• What the task asks:
Among the records that follow, find the line with "s.route := rfl" and the line with "s.farb := rfl". Set down those lines and all lines between them exactly, without adding anything.

• Record set:
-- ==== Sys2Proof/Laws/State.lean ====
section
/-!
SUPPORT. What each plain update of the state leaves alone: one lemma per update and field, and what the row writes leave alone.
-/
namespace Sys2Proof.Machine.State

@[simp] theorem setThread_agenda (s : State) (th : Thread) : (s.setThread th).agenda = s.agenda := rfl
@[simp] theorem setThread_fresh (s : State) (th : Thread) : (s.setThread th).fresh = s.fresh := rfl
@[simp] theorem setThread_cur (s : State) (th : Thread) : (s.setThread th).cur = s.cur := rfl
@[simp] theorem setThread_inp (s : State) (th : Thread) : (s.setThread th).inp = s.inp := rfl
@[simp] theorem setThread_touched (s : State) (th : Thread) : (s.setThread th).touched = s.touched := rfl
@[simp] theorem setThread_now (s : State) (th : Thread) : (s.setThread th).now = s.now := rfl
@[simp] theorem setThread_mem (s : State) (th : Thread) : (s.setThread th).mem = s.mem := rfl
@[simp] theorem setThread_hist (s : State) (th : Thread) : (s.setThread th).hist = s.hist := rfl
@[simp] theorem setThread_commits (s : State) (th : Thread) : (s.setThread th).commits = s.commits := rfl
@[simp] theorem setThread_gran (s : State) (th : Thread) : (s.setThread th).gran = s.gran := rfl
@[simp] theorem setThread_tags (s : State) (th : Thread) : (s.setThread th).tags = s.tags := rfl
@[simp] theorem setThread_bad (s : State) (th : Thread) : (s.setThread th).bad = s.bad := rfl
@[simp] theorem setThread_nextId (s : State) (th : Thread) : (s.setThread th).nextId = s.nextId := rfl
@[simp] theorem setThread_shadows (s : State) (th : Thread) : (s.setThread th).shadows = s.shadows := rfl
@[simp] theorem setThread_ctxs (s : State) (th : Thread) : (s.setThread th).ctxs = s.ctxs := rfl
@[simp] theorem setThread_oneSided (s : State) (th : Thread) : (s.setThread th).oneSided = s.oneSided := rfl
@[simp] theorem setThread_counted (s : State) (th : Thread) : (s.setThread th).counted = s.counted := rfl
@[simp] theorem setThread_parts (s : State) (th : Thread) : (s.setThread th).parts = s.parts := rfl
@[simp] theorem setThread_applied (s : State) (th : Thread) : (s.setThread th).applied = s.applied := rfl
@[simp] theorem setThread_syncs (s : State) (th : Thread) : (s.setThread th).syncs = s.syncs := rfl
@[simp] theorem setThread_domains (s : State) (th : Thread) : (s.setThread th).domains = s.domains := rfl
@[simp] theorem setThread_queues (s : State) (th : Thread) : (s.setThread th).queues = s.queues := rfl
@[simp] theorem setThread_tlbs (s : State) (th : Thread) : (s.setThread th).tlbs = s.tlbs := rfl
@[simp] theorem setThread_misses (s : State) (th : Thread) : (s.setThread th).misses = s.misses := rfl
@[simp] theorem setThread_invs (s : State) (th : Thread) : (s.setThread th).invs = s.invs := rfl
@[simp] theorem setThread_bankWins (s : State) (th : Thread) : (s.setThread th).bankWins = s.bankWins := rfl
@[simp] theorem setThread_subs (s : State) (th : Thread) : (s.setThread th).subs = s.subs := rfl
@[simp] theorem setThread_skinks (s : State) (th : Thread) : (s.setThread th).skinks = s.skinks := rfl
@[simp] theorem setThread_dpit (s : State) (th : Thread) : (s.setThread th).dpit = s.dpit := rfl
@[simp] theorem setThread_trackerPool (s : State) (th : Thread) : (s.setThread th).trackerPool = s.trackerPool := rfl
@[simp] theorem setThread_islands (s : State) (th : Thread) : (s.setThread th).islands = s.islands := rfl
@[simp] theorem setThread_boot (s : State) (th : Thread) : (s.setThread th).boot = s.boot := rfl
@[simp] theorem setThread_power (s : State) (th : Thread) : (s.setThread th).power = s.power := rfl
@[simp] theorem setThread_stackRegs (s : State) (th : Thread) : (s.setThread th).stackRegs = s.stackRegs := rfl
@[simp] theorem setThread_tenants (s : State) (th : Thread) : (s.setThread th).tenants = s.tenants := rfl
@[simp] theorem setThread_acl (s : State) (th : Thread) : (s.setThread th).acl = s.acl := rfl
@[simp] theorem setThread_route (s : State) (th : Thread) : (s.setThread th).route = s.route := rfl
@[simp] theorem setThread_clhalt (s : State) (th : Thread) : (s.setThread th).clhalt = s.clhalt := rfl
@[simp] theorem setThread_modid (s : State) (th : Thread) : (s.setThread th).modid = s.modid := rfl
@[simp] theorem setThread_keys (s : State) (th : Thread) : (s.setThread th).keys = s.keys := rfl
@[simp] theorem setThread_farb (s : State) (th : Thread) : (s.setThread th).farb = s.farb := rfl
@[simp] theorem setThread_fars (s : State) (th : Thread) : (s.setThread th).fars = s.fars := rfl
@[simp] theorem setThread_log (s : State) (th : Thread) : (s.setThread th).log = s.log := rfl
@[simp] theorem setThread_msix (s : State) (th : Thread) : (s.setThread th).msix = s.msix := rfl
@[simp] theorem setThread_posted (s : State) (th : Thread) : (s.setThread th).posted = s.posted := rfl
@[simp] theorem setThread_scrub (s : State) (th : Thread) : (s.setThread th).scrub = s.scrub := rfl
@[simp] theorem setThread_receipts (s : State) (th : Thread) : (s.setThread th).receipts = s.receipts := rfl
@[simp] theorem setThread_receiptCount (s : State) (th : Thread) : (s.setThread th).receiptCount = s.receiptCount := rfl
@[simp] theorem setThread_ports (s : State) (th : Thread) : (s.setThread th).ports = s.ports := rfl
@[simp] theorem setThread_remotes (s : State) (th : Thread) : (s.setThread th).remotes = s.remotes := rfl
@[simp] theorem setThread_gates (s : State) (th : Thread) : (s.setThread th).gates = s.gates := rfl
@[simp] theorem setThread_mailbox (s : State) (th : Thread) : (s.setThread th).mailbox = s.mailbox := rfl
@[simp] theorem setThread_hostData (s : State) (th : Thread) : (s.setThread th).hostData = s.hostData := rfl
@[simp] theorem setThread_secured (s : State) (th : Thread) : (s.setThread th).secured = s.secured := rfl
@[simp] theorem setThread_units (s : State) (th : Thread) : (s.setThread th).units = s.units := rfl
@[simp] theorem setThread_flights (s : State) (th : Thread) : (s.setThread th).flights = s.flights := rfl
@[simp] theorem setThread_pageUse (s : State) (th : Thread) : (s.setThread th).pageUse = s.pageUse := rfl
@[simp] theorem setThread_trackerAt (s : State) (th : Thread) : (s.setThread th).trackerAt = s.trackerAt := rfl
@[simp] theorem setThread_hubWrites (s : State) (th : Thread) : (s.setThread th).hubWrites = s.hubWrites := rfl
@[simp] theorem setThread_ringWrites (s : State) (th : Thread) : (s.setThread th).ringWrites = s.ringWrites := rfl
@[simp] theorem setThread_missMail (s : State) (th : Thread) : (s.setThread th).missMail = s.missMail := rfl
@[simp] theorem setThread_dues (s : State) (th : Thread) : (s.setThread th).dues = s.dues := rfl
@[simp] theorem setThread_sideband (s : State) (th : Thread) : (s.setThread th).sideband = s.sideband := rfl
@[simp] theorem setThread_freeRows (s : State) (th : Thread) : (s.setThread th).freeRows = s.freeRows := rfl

• Written answer:
@[simp] theorem setThread_route (s : State) (th : Thread) : (s.setThread th).route = s.route := rfl
@[simp] theorem setThread_clhalt (s : State) (th : Thread) : (s.setThread th).clhalt = s.clhalt := rfl
@[simp] theorem setThread_modid (s : State) (th : Thread) : (s.setThread th).modid = s.modid := rfl
@[simp] theorem setThread_keys (s : State) (th : Thread) : (s.setThread th).keys = s.keys := rfl
@[simp] theorem setThread_farb (s : State) (th : Thread) : (s.setThread th).farb = s.farb := rfl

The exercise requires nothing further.